Rather than thank her or praise her, Eva’s master just grunted. “Let’s find out how to open it then.”
“I could just destroy it, if you want.”
Juliana flicked her wrist. Bits of rock fell from what now looked like a rusted sheet of metal. She tapped her fingers on the sheet. Metal turned to liquid and flowed up the sleeve on her shirt as her fingers moved.
The last of the panel disappeared, causing Eva to wonder just how much of Juliana’s body was covered in metal at the moment. Not a drop had been discarded.
Devon held no such wonders or if he did, he didn’t show it. He marched through the opening and opened a regular wooden door.
The room beyond was tiny in comparison to the cave. It had a modern cot from any sports store and a few blankets. There was a desk and a short bookcase.
Devon moved in and started snooping around the desk.
Eva leaned over to Juliana. “Do you have that shrinking suitcase on you?” she whispered.
The blond just shook her head.
Sighing, Eva moved over to the bookcase. Her small satchel for potions might be able to fit two or three tomes. Five if they were small enough. She grabbed a few with the most interesting titles and tucked them into her satchel. She handed another five to Juliana to do the same with her own backpack.
A grunt brought Eva’s attention to her master. He had procured a set of long-handled tongs from somewhere and was currently pulling a book out of a drawer of the desk. He set it on top of the desk.

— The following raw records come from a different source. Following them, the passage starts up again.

/-! Queue spills and refills (R270). -/

def execQueueSpillStart (op : Nat) (s : State) : Host.Outcome State Fault Refusal :=
  .next <|
    match s.op? op with
    | none => s
    | some o =>
      match o.kind, s.team? o.team with
      | .spill q first, some t =>
        if o.started then s
        else if s.frozen o.ctx || !s.released o.byw.g o.coord 3 op || !s.lockRoom o.coord 1 then s.again (.queueSpillStart op)
        else
          let s := { s with locks := s.locks ++ ringLock o true (t.queue q).base (t.queue q).cap first o.recs.length }
          (s.modOp op fun x => { x with started := true }).enterEngine o
      | _, _ => s
def recBytes (w : List W32) : List Byte := (List.range 8).flatMap fun j => bytesOfNat 4 (w.getD j 0).toNat
def parseQRec (b : List Byte) : List W32 := (List.range 8).map fun j => BitVec.ofNat 32 (le2 b (4 * j) 4)
def execQueueSpillPerformed (op : Nat) (s : State) : Host.Outcome State Fault Refusal :=
  .next <|
    match s.op? op with
    | none => s
    | some o =>
      match o.kind with
      | .spill q first =>
        if !o.running.contains 0 then s
        else
          match s.chunkReady o 0 with
          | some s1 => s1
          | none =>
            let s := s.engWrite o o.team (s.chunkWrites o 0) (o.recs.flatMap recBytes)
            let s := s.modQueue o.team q fun x => { x with performed := x.performed ++ numsFrom first o.recs.length }
            (s.dropOp o).sched s.clock (.queueRefillStart o.team q)
      | _ => s
/-- The unbroken run of performed records from the head. -/
def runFrom (performed : List Nat) : Nat → Nat → Nat
  | 0, _ => 0
  | n + 1, h => if performed.contains h then runFrom performed n (h + 1) + 1 else 0
def execQueueRefillStart (team q : Nat) (s : State) : Host.Outcome State Fault Refusal :=
  .next <|
    match s.team? team with
    | none => s
    | some t =>
      let x := (t.queue q).skip
      let n := min x.free (runFrom x.performed 32 x.head)
      if t.place ≠ .resident || q ≥ t.queues.length || x.refill.isSome || n = 0 then s
      else if s.frozen t.ctx then (if s.agenda.any fun a => a.2 == .queueRefillStart team q then s else s.again (.queueRefillStart team q))
      -- it is asked again in the cc in which an entry of the table comes free
      else if !s.lockRoom t.coord 1 then s
      else
        let o : EOp := { id := s.nextId, kind := .refill q n, coord := t.coord, team := team, ctx := t.ctx, launch := t.launch, cls := 2, target := .none, started := true, todo := [0] }
        let s := { s with ops := s.ops ++ [o], nextId := s.nextId + 1, locks := s.locks ++ ringLock o false x.base x.cap x.head n }
        (s.modQueue team q fun _ => { x with reserved := x.reserved + n, refill := some o.id }).enterEngine o
def execQueueRefillLanding (op : Nat) (s : State) : Host.Outcome State Fault Refusal :=
  .next <|
    match s.op? op with
    | none => s
    | some o =>
      match o.kind with
      | .refill q n =>
        if !o.running.contains 0 then s
        else
          match s.chunkReady o 0 with
          | some s1 => s1
          | none =>
            let recs := (splitRecs n (s.engRead o (s.chunkReads o 0))).map parseQRec
            let s := s.modQueue o.team q fun x => HwQ.skip
              { x with
                chip := x.chip ++ recs.map fun w => { words := w }
                head := x.head + n
                performed := x.performed.filter fun i => x.head + n ≤ i
                reserved := x.reserved - n
                refill := none }
            (s.dropOp o).serve o.team q
      | _ => s
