-- ==== Sys2Proof/Machine/Streams.lean ====
section
/-! DEFINITION. The stream engines (R174 to R178): one element at a time, in issue order. -/
namespace Sys2Proof.Machine

def StreamDesc.size (d : StreamDesc) : Nat := d.ty.bits / 8
/-- The address of the element at the stream's position (R175). -/
def StreamDesc.addr (d : StreamDesc) : Nat := (((d.base : Int) + d.pos * d.stride * d.size) % 2 ^ 64).toNat
/-- An element read or written at a point of coherence, or why not: code 0 for a fault (R177). -/
inductive StreamAcc where
  | ok (pa : Nat) | bad (code value : Nat) | fault (va : Nat)
def State.streamAcc (s : State) (t : Team) (d : StreamDesc) : StreamAcc :=
  let a := d.addr
  if d.team then
    match chkSpace t 1 a d.size (!d.out) with
    | some c => .bad c a
    | none => .ok a
  else if !(canonical a && canonical (a + d.size - 1)) then .bad eProt a
  else match s.walkTeam t a d.out with
    | .ok x => if (if d.out then pteWr x.leaf else pteRd x.leaf) then .ok x.pa else .bad eProt a
    | .bad => .bad ePage a
    | .missing => .fault a
/-- The stream pauses at the faulting element. -/
def State.faultStream (s : State) (coord q : Nat) (t : Team) (d : StreamDesc) (va : Nat) : State :=
  let r := s.newFault t.ctx va d.out.toNat (.stream coord q d.out)
  r.2.modStreams fun x => if x.id = d.id then { x with fault := some r.1 } else x
def State.stepStream (s : State) (d : StreamDesc) : State := s.modStreams fun x => if x.id = d.id then { x with pos := x.pos + 1 } else x
/-- The stream may move: its context is not frozen, it waits on no fault, its group's earlier stores are acknowledged. -/
def State.streamHeld (s : State) (t : Team) (d : StreamDesc) : Bool := s.frozen t.ctx || s.path.any fun e => d.first.contains e.id
def execStreamLoadElement (coord q : Nat) (s : State) : Host.Outcome State Fault Refusal :=
  .next <|
    let sq := (s.core coord).qi.getD q {}
    match sq.descs with
    | [] => s
    | d :: _ =>
      match s.team? d.byw.g.team with
      | none => s
      | some t =>
        if d.fault.isSome then s
        else if d.count ≤ d.pos then s.sched s.clock (.streamComplete d.id)
        else if s.streamHeld t d || 1024 ≤ sq.entries.length then s.again (.streamLoadElement coord q)
        else
          match s.streamAcc t d with
          | .bad c v => s.failStream q d c v
          | .fault va => s.faultStream coord q t d va
          | .ok a =>
            let bad := if d.team then t.tm.mem.poisoned a d.size else s.dram.poisoned a d.size
            if bad then (if d.team then s.localNotice t.ctx else s.eccNotice [a]).failStream q d eCopyfail d.ctr
            else
              let x := if d.team then natOfBytes (t.tmBytes a d.size) else s.dram.readN a d.size
              let v := BitVec.ofInt 32 (if d.ty.isInt then intRead d.ty x else x)
              let s := s.modCore coord fun c => { c with qi := modNth c.qi q fun y => { y with entries := y.entries ++ [v] } }
              (s.stepStream d).again (.streamLoadElement coord q)
def execStreamStoreElement (coord q : Nat) (s : State) : Host.Outcome State Fault Refusal :=
  .next <|
    let sq := (s.core coord).qo.getD q {}
    match sq.descs with
    | [] => s
    | d :: _ =>
      match s.team? d.byw.g.team with
      | none => s
      | some t =>
        if d.fault.isSome then s
        else if d.count ≤ d.pos then s.sched s.clock (.streamComplete d.id)
        else match sq.entries with
          | [] => s.again (.streamStoreElement coord q)
          | w :: rest =>
            if s.streamHeld t d then s.again (.streamStoreElement coord q)
            else
              match s.streamAcc t d with
              | .bad c v => s.failStream q d c v
              | .fault va => s.faultStream coord q t d va
              | .ok a =>
                let b := bytesOfNat d.size w.toNat
                let s := s.modCore coord fun c => { c with qo := modNth c.qo q fun y => { y with entries := rest } }
                let s := if d.team then s.writeTeam t.id 1 a b else s.writePa a b
                (s.stepStream d).again (.streamStoreElement coord q)
/-- The core and queue of a descriptor at the head of its queue. -/
def State.headDesc (s : State) (id : Nat) : Option (Nat × Nat × StreamDesc) :=
  let look (c : Nat) (l : List StreamQ) : Option (Nat × Nat × StreamDesc) :=
    (l.zip (List.range 4)).findSome? fun y => (y.1.descs.head?.filter fun d => d.id == id).map fun d => (c, y.2, d)
  s.cores.findSome? fun c => (look c.coord c.qi).or (look c.coord c.qo)
def execStreamComplete (id : Nat) (s : State) : Host.Outcome State Fault Refusal :=
  .next <|
    match s.headDesc id with
    | none => s
    | some (c, q, d) =>
      if d.pos < d.count then s
      -- its counter update is a release at device scope (R175, R190)
      else if d.ctr ≠ 0 && !s.released d.byw.g c 4 d.id then s.again (.streamComplete id)
      else
        let cut (y : StreamQ) : StreamQ := { y with descs := y.descs.drop 1 }
        let s := s.modCore c fun k => if d.out then { k with qo := modNth k.qo q cut } else { k with qi := modNth k.qi q cut }
        let s := match s.team? d.byw.g.team with
          | some t => if d.ctr = 0 then s else s.addAt t.ctx d.ctr 1 false [d.byw] t.launch false
          | none => s
        s.sched (s.clock + 1) (if d.out then .streamStoreElement c q else .streamLoadElement c q)

end Sys2Proof.Machine
end

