/-! Trees (R284 to R286, R288, R343). -/

/-- The twelve switches in the circle in which the ports of R284 join them, from die 0's Ultra Ethernet switch. -/
def switchRing : List Nat := [2, 0, 3, 5, 4, 10, 11, 9, 6, 8, 7, 1]
def ringAt (i : Nat) : Nat := switchRing.getD (i % 12) 0
/-- The port of a switch that faces another. -/
def portTo (a b : Nat) : Nat := ((List.range 8).find? fun p => (facing a p).any fun y => y.1 == b).getD 0
/-- The ports of an Ultra Ethernet switch toward peers that are not retired. -/
def State.openPorts (s : State) (sw : Nat) : List Nat :=
  if sw % 3 = 2 then (List.range 4).filter fun p => !(s.link (.port (4 * (sw / 3) + p))).retired else []
/-- The home switch of a group (R285). -/
def State.homeSwitch (s : State) (c : Ctx) (members : List Nat) : Nat :=
  let ends := (members.filter fun r => r ≠ c.me).filterMap fun r => (c.ranks.find? fun x => x.1 == r).map fun x => x.2
  match (List.range 4).find? fun d => (s.openPorts (3 * d + 2)).any fun p => ends.any fun e => Config.routed (4 * d + p) e with
  | some d => 3 * d + 2
  | none => 2
def portMask (ports : List Nat) : BitVec 8 := BitVec.ofNat 8 ((ports.eraseDups.map fun p => 2 ^ p).sum)
/-- A group's entries by switch, on the stretch of the circle that goes `back` and `on` from its home switch: its own contribution
enters at port 4 there (R285); peers' come in, and the root or the way to it lies, where firmware chooses (Config.freeTree). A group
without other ranks merges at its home switch. -/
def State.treeAlong (s : State) (c : Ctx) (cgrp epoch home : Nat) (members others : List Nat) (back on : Nat) : List (Nat × TreeEntry) :=
  let f := Config.freeTree home cgrp epoch others
  let n := back + on + 1
  let sw (k : Nat) : Nat := ringAt ((switchRing.findIdx? fun x => x == home).getD 0 + 12 - back + k)
  let ports (k : Nat) : List Nat := if others.isEmpty then [] else s.openPorts (sw k)
  -- the switch from which PARENT leads to a peer, or where the root is
  let tops := (List.range n).filter fun k => !(ports k).isEmpty
  let top := if tops.isEmpty then back else Config.pickNth (f 2) tops
  let up : Option Nat := if tops.isEmpty || f 3 % 2 = 0 then none else some (Config.pickNth (f 4) (ports top))
  let free (k : Nat) : List Nat := (ports k).filter fun p => !(k = top && up = some p)
  let kids (k : Nat) : List Nat := (free k).filter fun p => f (8 + 4 * k + p) % 2 = 1 || (k = top && up.isNone && p = Config.pickNth (f 5) (ports k))
  let own (k : Nat) : Bool := k = back && members.contains c.me
  let feeds (k : Nat) : Bool := own k || !(kids k).isEmpty
  let left (k : Nat) : Nat := portTo (sw k) (sw (k - 1))
  let right (k : Nat) : Nat := portTo (sw k) (sw (k + 1))
  (List.range n).map fun k =>
    (sw k,
     { cgrp := cgrp, v := true, root := k = top && up.isNone
       parent := if k = top then up.getD 0 else if k < top then right k else left k
       child := portMask (kids k ++ (if k ≤ top && (List.range k).any feeds then [left k] else []) ++
         (if top ≤ k && (List.range n).any (fun j => k < j && feeds j) then [right k] else []) ++ if own k then [4] else [])
       epoch := epoch
       down := portMask ((free k).filter (fun p => f (64 + 4 * k + p) % 2 = 1) ++ (if k ≤ top && 0 < k then [left k] else []) ++
         (if top ≤ k && k + 1 < n then [right k] else []) ++ if k = back then [4] else []) })
/-- A switch has room for a group's entry among its 64, those of launches that have no team yet counted (R286, R341). -/
def State.treeRoom (s : State) (sw cgrp : Nat) : Bool :=
  let due := s.launches.filter fun l => !l.completed && !l.established && l.body.cgrp ≠ 0 && l.body.cgrp ≠ cgrp &&
    (s.ctx? l.ctx).any fun c => s.homeSwitch c (maskRanks l.body.rbase l.body.memb.toNat) == sw
  ((s.switch sw).entries.filter fun e => e.v && e.cgrp != cgrp).length + due.length < 64
/-- Firmware's plan: the home switch, and the entries of as wide a stretch as it chooses and the switches have room for. -/
def State.treePlan (s : State) (c : Ctx) (cgrp epoch : Nat) (members : List Nat) : Nat × List (Nat × TreeEntry) :=
  let others := members.filter fun r => r ≠ c.me && !c.lost.contains r
  let home := s.homeSwitch c members
  let f := Config.freeTree home cgrp epoch others
  let back := if others.isEmpty then 0 else f 0 % 4
  let on := if others.isEmpty then 0 else f 1 % (4 - back)
  let wide := s.treeAlong c cgrp epoch home members others (3 * back) (3 * on)
  (home, if wide.all fun x => s.treeRoom x.1 cgrp then wide else s.treeAlong c cgrp epoch home members others 0 0)
/-- Firmware can write the trees of a group. -/
def State.treeFits (s : State) (c : Ctx) (cgrp : Nat) (members : List Nat) : Bool := s.treeRoom (s.homeSwitch c members) cgrp
/-- A call that a rebuild catches half delivered fails at this member (R288). -/
def State.failSlots (s : State) (cgrp : Nat) : State :=
  let calls := ((s.switches.flatMap fun w => w.slots).filter fun y => y.cgrp == cgrp).map fun y => y.seq
  let s := { s with switches := s.switches.map fun (w : Switch) =>
    { w with slots := w.slots.filter fun y => y.cgrp != cgrp, waiting := w.waiting.filter fun y => !(y.cgrp == cgrp && calls.contains y.seq) } }
  calls.eraseDups.foldl (fun s q => match s.callOp cgrp q with
    | some (o, _) => s.failCall o eCopyfail o.failValue
    | none => s) s
/-- The trees of a group are built anew under the next EPOCH. -/
def State.buildTree (s : State) (ctx cgrp : Nat) (members : List Nat) : State :=
  match s.ctx? ctx with
  | none => s
  | some c =>
    let old := (s.switches.flatMap fun w => w.entries).filter fun e => e.cgrp == cgrp && e.v
    let ep := match old with
      | [] => 0
      | _ => (old.map fun e => e.epoch).foldl max 0 + 1
    let s := if old.isEmpty then s else s.failSlots cgrp
    let s := { s with switches := s.switches.map fun (w : Switch) => { w with entries := w.entries.filter fun e => e.cgrp != cgrp, homes := w.homes.filter fun g => g != cgrp } }
    let plan := s.treePlan c cgrp (ep % 65536) members
    let s := if s.treeRoom plan.1 cgrp then plan.2.foldl (fun (s : State) x => s.modSwitch x.1 fun w => { w with entries := w.entries ++ [x.2] }) s else s
    -- slots that came free take what waits at their ports (R287)
    (List.range 12).foldl (fun s sw => State.drainPorts (s.switch sw).waiting.length s sw) (s.modSwitch plan.1 fun w => { w with homes := w.homes ++ [cgrp] })
/-- A group is established, or established anew: nothing of an earlier one of its number is left at the switches, and its trees are built (R255, R343). -/
def State.establish (s : State) (ctx cgrp : Nat) (members : List Nat) : State :=
  let s := (s.modCtx ctx fun y => { y with deadCalls := y.deadCalls.filter fun d => d.1 != cgrp }).failSlots cgrp
  { s with switches := s.switches.map fun (w : Switch) => { w with dropped := w.dropped.filter fun d => d.1 != cgrp } }.buildTree ctx cgrp members
/-- A rank is lost: every tree is rebuilt without it, and a notice names it (R343). -/
def State.loseRank (s : State) (c : Ctx) (rank : Nat) : State :=
  let hit := (s.groupsOf c).filter fun x => x.2.contains rank
  let s := s.modCtx c.id fun x => { x with lost := x.lost ++ [rank] }
  let s := hit.foldl (fun s x => s.buildTree c.id x.1 x.2) s
  s.notify c.id 0xC007 (bytesOfNat 4 3 ++ bytesOfNat 2 rank ++ bytesOfNat 2 hit.length ++ bytesOfNat 8 0)
def Ctx.mayLose (c : Ctx) (rank : Nat) : Bool := !c.lost.contains rank && rank ≠ c.me && c.ranks.any fun x => x.1 == rank
def execRankLost (ctx rank : Nat) (s : State) : Host.Outcome State Fault Refusal :=
  .next <|
    match s.ctx? ctx with
    | none => s
    | some c => if c.mayLose rank then s.loseRank c rank else s
/-- A port is retired: the ranks that no port is routed to any more are lost, and every tree is built anew (R327, R343). -/
def State.reroute (s : State) (port : Nat) : State :=
  s.contexts.foldl (fun (s : State) c =>
    let reached (e : Nat) : Bool := (List.range 16).any fun p => Config.routed p e && !(s.link (.port p)).retired
    let gone := c.ranks.filter fun x => c.mayLose x.1 && Config.routed port x.2 && !reached x.2
    let s := gone.foldl (fun (s : State) x => match s.ctx? c.id with
      | some c => s.loseRank c x.1
      | none => s) s
    (s.groupsOf c).foldl (fun s g => if g.2.any fun r => gone.any fun x => x.1 == r then s else s.buildTree c.id g.1 g.2) s) s

/-! Dispatch (R226, R227). -/

/-- The attached collective starts with the launch's first team (R341). -/
def State.firstTeam (s : State) (lid : Nat) : State :=
  match s.launch? lid with
  | some l =>
    let s := s.modLaunch lid fun x => { x with established := true }
    if l.established || l.body.cgrp = 0 then s else s.establish l.ctx l.body.cgrp (maskRanks l.body.rbase l.body.memb.toNat)
  | none => s
/-- The cluster leaves its list and runs. -/
def State.startCluster (s : State) (l : Launch) (w : WaitCl) (o : Nat) : Option State :=
  let k := s.kernOf l w.task
  let tid := s.nextTeam
  ((s.placeCluster l w o k none k.entry).map fun s => s.firstTeam l.grid).map fun s =>
    match w.task with
    | some (d, n) => s.modTask d n fun x => { x with state := 2, team := some tid, core := o }
    | none => s.modLaunch l.grid fun x => { x with waiting := x.waiting - 1 }
/-- One list of a die is served: at most one cluster starts. -/
def State.serveList (s : State) (die : Nat) (urgent : Bool) : Option State :=
  let mine (w : WaitCl) : Bool := w.die == die && w.urgent == urgent
  let list := s.dieList.filter mine
  let fit (w : WaitCl) : Option State := match s.launch? w.launch with
    | none => none
    | some l =>
      match s.rectFor die (s.needOf w l) with
      | some o => s.startCluster l w o
      | none => none
  match firstFit fit list 0 with
  | none => none
  | some (i, _, s1) => some { s1 with dieList := (s.dieList.filter fun w => !mine w) ++ passOver list i }
def execClusterDispatch (die : Nat) (s : State) : Host.Outcome State Fault Refusal :=
  .next <|
    match s.serveList die true with
    | some s1 => s1.sched (s1.clock + 1) (.clusterDispatch die)
    | none =>
      match s.serveList die false with
      | some s1 => s1.sched (s1.clock + 1) (.clusterDispatch die)
      | none => s.narrowAll [die] (s.dieList.filter fun w => w.die == die)

/-! The catch team (R52). -/

def execCatchTeamDispatch (lid : Nat) (s : State) : Host.Outcome State Fault Refusal :=
  .next <|
    match s.launch? lid with
    | none => s
    | some l =>
      if l.completed || l.fate ≠ 2 || s.teams.any fun t => t.launch == lid && t.isCatch then s
      else
        let w : WaitCl := { launch := lid, cluster := l.body.cteam, urgent := isUrgent s l.ctx }
        let n := { s.needOf w l with own := some (lid, l.body.cteam) }
        let old := match s.cluster? lid l.body.cteam with
          | some c => if (rectCores c.origin c.w c.h).all fun x => s.offered x then some c.origin else none
          | none => none
        let place := match old with
          | some o => if (rectCores o l.kern.cw l.kern.ch).all fun x => s.isFree x && s.coreTakes x n then some o else none
          | none => (s.bestDie n).map fun (x : Nat × Nat) => x.2
        let later (s : State) : State := (match old with
          | some _ => s.modCluster lid l.body.cteam fun c => { c with catchOnly := true }
          | none => s).again (.catchTeamDispatch lid)
        match place with
        | none => later s
        | some o =>
          let tid := s.nextTeam
          match s.placeCluster l w o l.kern (some l.body.cpos) l.body.catchOff with
          | none => later s
          | some s1 => (s1.firstTeam lid).modTeam tid fun t =>
              { t with
                isCatch := true
                groups := t.groups.map fun (g : Group) => { g with caught := some ([], 0) }
                recs := t.groups.foldl (fun (r : Sparse Rec) (g : Group) => spPut {} r g.slot (l.exceptions.getD {})) t.recs }

/-! Ports (R332). -/

/-- A packet takes room in the 2 MiB buffer or is dropped; `drain` gives its room back. -/
def execPacketReceive (port : Nat) (bytes : Nat) (drain : Bool) (s : State) : Host.Outcome State Fault Refusal :=
  .next <|
    let used := spGet 0 s.ports port
    if 16 ≤ port || 4096 < bytes || (s.link (.port port)).retired then s
    else if drain then { s with ports := spPut 0 s.ports port (used - bytes) }
    else if (s.link (.port port)).training then s.again (.packetReceive port bytes drain)
    else if 2097152 < used + bytes then s
    else { s with ports := spPut 0 s.ports port (used + bytes) }

end Sys2Proof.Machine
end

The cover had no title. Just an embossed pentagram with a man touching the five points at his head, hands, and feet. Devon lifted the cover with his tongs and flipped a few pages in. Ink had been splattered over the pages, though not nearly as thorough as the book from Toomey’s shop. Large portions of text were visible and whole pages were nearly untouched.
“Poems,” Juliana said as she peeked over his shoulder.
“Yeah,” he said. He left the book lying open and flicked his hand towards it. Green fire instantly consumed the book and moved on to the desk.
“On a positive note,” he said, “I have an idea about that book you found. Downside is that I foolishly did not insist on its destruction upon seeing it.”
“What is it?” Eva asked.
“The contents of this book,” he pointed at the burning desk, “and the book you found were switched. How, I do not know. The book itself, however, is Exanimis de Mortuum. The title has vacuous meaning, something along the lines of Death of the Dead or Fear of the Dead. It is one of the few magical tomes that might be worthy of the title of grimoire, assuming it is the original.”
Eva frowned at that. She leaned against the bookshelf as the fire consumed the desk. She hadn’t given up hope on moving the rest of the books out of the small room. “They wouldn’t put this much effort into a copy, would they?”
“It is far more likely to be a copy. If it was the original, it wouldn’t be in the hands of a few backwater necromancers. They’re most likely trying to turn their copy into a grimoire with the powers of the original.”
“And the powers of the original are?” Juliana asked. She took a seat on the cot on the end opposite the one Arachne had taken.
“Supposedly able to call the souls back from Death and shield those dying from His gaze.”
“Doesn’t seem like something He would like,” Eva said.
Devon snorted. “Let me put it this way: if a second grimoire gets completed then I don’t want to be anywhere on the same continent. He will likely try to destroy it before it gets ‘settled in’ and I want no part of that.”
“Even if we destroy the copy, what stops them from finding or making another copy and trying again?”
A loud thunk interrupted her master. Eva blinked and Arachne had moved to standing in front of Eva.
Streams of profanity flowed from her master’s mouth as Eva uncorked her blood vials.